## Saved entries:

Content starts

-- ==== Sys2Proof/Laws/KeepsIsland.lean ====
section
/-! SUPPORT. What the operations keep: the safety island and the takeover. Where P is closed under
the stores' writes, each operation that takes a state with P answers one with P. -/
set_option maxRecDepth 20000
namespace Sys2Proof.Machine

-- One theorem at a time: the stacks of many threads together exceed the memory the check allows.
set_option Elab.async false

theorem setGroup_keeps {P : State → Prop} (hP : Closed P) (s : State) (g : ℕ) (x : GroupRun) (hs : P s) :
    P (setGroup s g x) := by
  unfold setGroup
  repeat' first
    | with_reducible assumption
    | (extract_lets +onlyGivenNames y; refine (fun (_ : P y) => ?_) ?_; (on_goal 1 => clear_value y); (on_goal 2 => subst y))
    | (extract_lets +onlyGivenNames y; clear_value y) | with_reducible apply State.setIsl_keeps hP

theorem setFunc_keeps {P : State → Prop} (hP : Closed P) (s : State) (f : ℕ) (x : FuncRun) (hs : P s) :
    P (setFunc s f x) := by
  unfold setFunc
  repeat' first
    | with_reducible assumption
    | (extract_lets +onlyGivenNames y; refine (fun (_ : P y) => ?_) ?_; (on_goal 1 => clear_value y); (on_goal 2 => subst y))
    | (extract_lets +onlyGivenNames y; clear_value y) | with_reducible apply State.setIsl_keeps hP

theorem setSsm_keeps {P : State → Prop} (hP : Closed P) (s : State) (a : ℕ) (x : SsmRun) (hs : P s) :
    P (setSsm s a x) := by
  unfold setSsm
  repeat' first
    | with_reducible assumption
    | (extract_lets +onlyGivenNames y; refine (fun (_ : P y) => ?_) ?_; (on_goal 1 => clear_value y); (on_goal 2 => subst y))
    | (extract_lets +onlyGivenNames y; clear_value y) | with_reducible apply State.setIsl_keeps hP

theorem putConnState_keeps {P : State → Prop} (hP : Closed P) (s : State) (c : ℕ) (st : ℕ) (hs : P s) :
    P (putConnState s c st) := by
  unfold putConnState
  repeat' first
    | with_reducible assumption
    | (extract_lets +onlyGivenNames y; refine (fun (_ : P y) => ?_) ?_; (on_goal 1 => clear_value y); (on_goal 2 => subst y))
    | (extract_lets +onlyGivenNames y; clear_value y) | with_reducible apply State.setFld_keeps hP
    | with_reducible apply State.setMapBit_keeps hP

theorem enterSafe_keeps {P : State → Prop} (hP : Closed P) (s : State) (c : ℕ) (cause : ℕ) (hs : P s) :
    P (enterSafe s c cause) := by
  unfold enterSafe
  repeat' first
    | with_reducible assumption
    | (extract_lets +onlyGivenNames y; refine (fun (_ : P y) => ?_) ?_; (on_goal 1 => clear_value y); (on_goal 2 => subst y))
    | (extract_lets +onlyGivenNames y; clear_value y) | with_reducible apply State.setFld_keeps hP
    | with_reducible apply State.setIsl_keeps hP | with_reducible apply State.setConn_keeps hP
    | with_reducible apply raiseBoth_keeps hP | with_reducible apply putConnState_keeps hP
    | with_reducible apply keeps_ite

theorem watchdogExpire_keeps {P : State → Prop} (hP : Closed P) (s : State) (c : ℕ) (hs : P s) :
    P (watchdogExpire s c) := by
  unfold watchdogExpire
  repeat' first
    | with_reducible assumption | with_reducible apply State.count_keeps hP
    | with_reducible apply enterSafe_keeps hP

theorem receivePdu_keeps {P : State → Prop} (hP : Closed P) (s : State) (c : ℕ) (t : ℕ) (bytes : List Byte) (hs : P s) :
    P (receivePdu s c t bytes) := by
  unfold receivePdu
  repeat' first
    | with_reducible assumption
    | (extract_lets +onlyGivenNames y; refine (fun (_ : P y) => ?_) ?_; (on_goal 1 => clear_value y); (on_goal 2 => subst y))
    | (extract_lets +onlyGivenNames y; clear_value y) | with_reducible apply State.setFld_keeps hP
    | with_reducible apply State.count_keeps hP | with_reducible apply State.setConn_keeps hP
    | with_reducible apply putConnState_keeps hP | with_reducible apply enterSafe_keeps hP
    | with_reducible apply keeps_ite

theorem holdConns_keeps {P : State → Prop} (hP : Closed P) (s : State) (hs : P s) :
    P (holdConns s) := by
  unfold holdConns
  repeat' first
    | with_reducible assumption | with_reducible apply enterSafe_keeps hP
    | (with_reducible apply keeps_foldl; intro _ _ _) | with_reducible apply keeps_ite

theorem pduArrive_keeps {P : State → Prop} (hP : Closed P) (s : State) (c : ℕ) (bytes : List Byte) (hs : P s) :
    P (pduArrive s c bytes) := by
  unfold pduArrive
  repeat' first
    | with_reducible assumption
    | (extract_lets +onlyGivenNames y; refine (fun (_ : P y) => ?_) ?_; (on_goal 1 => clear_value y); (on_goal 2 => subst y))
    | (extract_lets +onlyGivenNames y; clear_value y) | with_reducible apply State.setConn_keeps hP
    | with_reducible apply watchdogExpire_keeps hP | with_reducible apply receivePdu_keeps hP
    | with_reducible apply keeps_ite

Content ends

## Work instructions:
All lines of the data above must be repeated exactly.

## Exercise response:
-- ==== Sys2Proof/Laws/KeepsIsland.lean ====
section
/-! SUPPORT. What the operations keep: the safety island and the takeover. Where P is closed under
the stores' writes, each operation that takes a state with P answers one with P. -/
set_option maxRecDepth 20000
namespace Sys2Proof.Machine

-- One theorem at a time: the stacks of many threads together exceed the memory the check allows.
set_option Elab.async false

theorem setGroup_keeps {P : State → Prop} (hP : Closed P) (s : State) (g : ℕ) (x : GroupRun) (hs : P s) :
    P (setGroup s g x) := by
  unfold setGroup
  repeat' first
    | with_reducible assumption
    | (extract_lets +onlyGivenNames y; refine (fun (_ : P y) => ?_) ?_; (on_goal 1 => clear_value y); (on_goal 2 => subst y))
    | (extract_lets +onlyGivenNames y; clear_value y) | with_reducible apply State.setIsl_keeps hP

theorem setFunc_keeps {P : State → Prop} (hP : Closed P) (s : State) (f : ℕ) (x : FuncRun) (hs : P s) :
    P (setFunc s f x) := by
  unfold setFunc
  repeat' first
    | with_reducible assumption
    | (extract_lets +onlyGivenNames y; refine (fun (_ : P y) => ?_) ?_; (on_goal 1 => clear_value y); (on_goal 2 => subst y))
    | (extract_lets +onlyGivenNames y; clear_value y) | with_reducible apply State.setIsl_keeps hP

theorem setSsm_keeps {P : State → Prop} (hP : Closed P) (s : State) (a : ℕ) (x : SsmRun) (hs : P s) :
    P (setSsm s a x) := by
  unfold setSsm
  repeat' first
    | with_reducible assumption
    | (extract_lets +onlyGivenNames y; refine (fun (_ : P y) => ?_) ?_; (on_goal 1 => clear_value y); (on_goal 2 => subst y))
    | (extract_lets +onlyGivenNames y; clear_value y) | with_reducible apply State.setIsl_keeps hP

theorem putConnState_keeps {P : State → Prop} (hP : Closed P) (s : State) (c : ℕ) (st : ℕ) (hs : P s) :
    P (putConnState s c st) := by
  unfold putConnState
  repeat' first
    | with_reducible assumption
    | (extract_lets +onlyGivenNames y; refine (fun (_ : P y) => ?_) ?_; (on_goal 1 => clear_value y); (on_goal 2 => subst y))
    | (extract_lets +onlyGivenNames y; clear_value y) | with_reducible apply State.setFld_keeps hP
    | with_reducible apply State.setMapBit_keeps hP

theorem enterSafe_keeps {P : State → Prop} (hP : Closed P) (s : State) (c : ℕ) (cause : ℕ) (hs : P s) :
    P (enterSafe s c cause) := by
  unfold enterSafe
  repeat' first
    | with_reducible assumption
    | (extract_lets +onlyGivenNames y; refine (fun (_ : P y) => ?_) ?_; (on_goal 1 => clear_value y); (on_goal 2 => subst y))
    | (extract_lets +onlyGivenNames y; clear_value y) | with_reducible apply State.setFld_keeps hP
    | with_reducible apply State.setIsl_keeps hP | with_reducible apply State.setConn_keeps hP
    | with_reducible apply raiseBoth_keeps hP | with_reducible apply putConnState_keeps hP
    | with_reducible apply keeps_ite

theorem watchdogExpire_keeps {P : State → Prop} (hP : Closed P) (s : State) (c : ℕ) (hs : P s) :
    P (watchdogExpire s c) := by
  unfold watchdogExpire
  repeat' first
    | with_reducible assumption | with_reducible apply State.count_keeps hP
    | with_reducible apply enterSafe_keeps hP

theorem receivePdu_keeps {P : State → Prop} (hP : Closed P) (s : State) (c : ℕ) (t : ℕ) (bytes : List Byte) (hs : P s) :
    P (receivePdu s c t bytes) := by
  unfold receivePdu
  repeat' first
    | with_reducible assumption
    | (extract_lets +onlyGivenNames y; refine (fun (_ : P y) => ?_) ?_; (on_goal 1 => clear_value y); (on_goal 2 => subst y))
    | (extract_lets +onlyGivenNames y; clear_value y) | with_reducible apply State.setFld_keeps hP
    | with_reducible apply State.count_keeps hP | with_reducible apply State.setConn_keeps hP
    | with_reducible apply putConnState_keeps hP | with_reducible apply enterSafe_keeps hP
    | with_reducible apply keeps_ite

theorem holdConns_keeps {P : State → Prop} (hP : Closed P) (s : State) (hs : P s) :
    P (holdConns s) := by
  unfold holdConns
  repeat' first
    | with_reducible assumption | with_reducible apply enterSafe_keeps hP
    | (with_reducible apply keeps_foldl; intro _ _ _) | with_reducible apply keeps_ite

theorem pduArrive_keeps {P : State → Prop} (hP : Closed P) (s : State) (c : ℕ) (bytes : List Byte) (hs : P s) :
    P (pduArrive s c bytes) := by
  unfold pduArrive
  repeat' first
    | with_reducible assumption
    | (extract_lets +onlyGivenNames y; refine (fun (_ : P y) => ?_) ?_; (on_goal 1 => clear_value y); (on_goal 2 => subst y))
    | (extract_lets +onlyGivenNames y; clear_value y) | with_reducible apply State.setConn_keeps hP
    | with_reducible apply watchdogExpire_keeps hP | with_reducible apply receivePdu_keeps hP
    | with_reducible apply keeps_ite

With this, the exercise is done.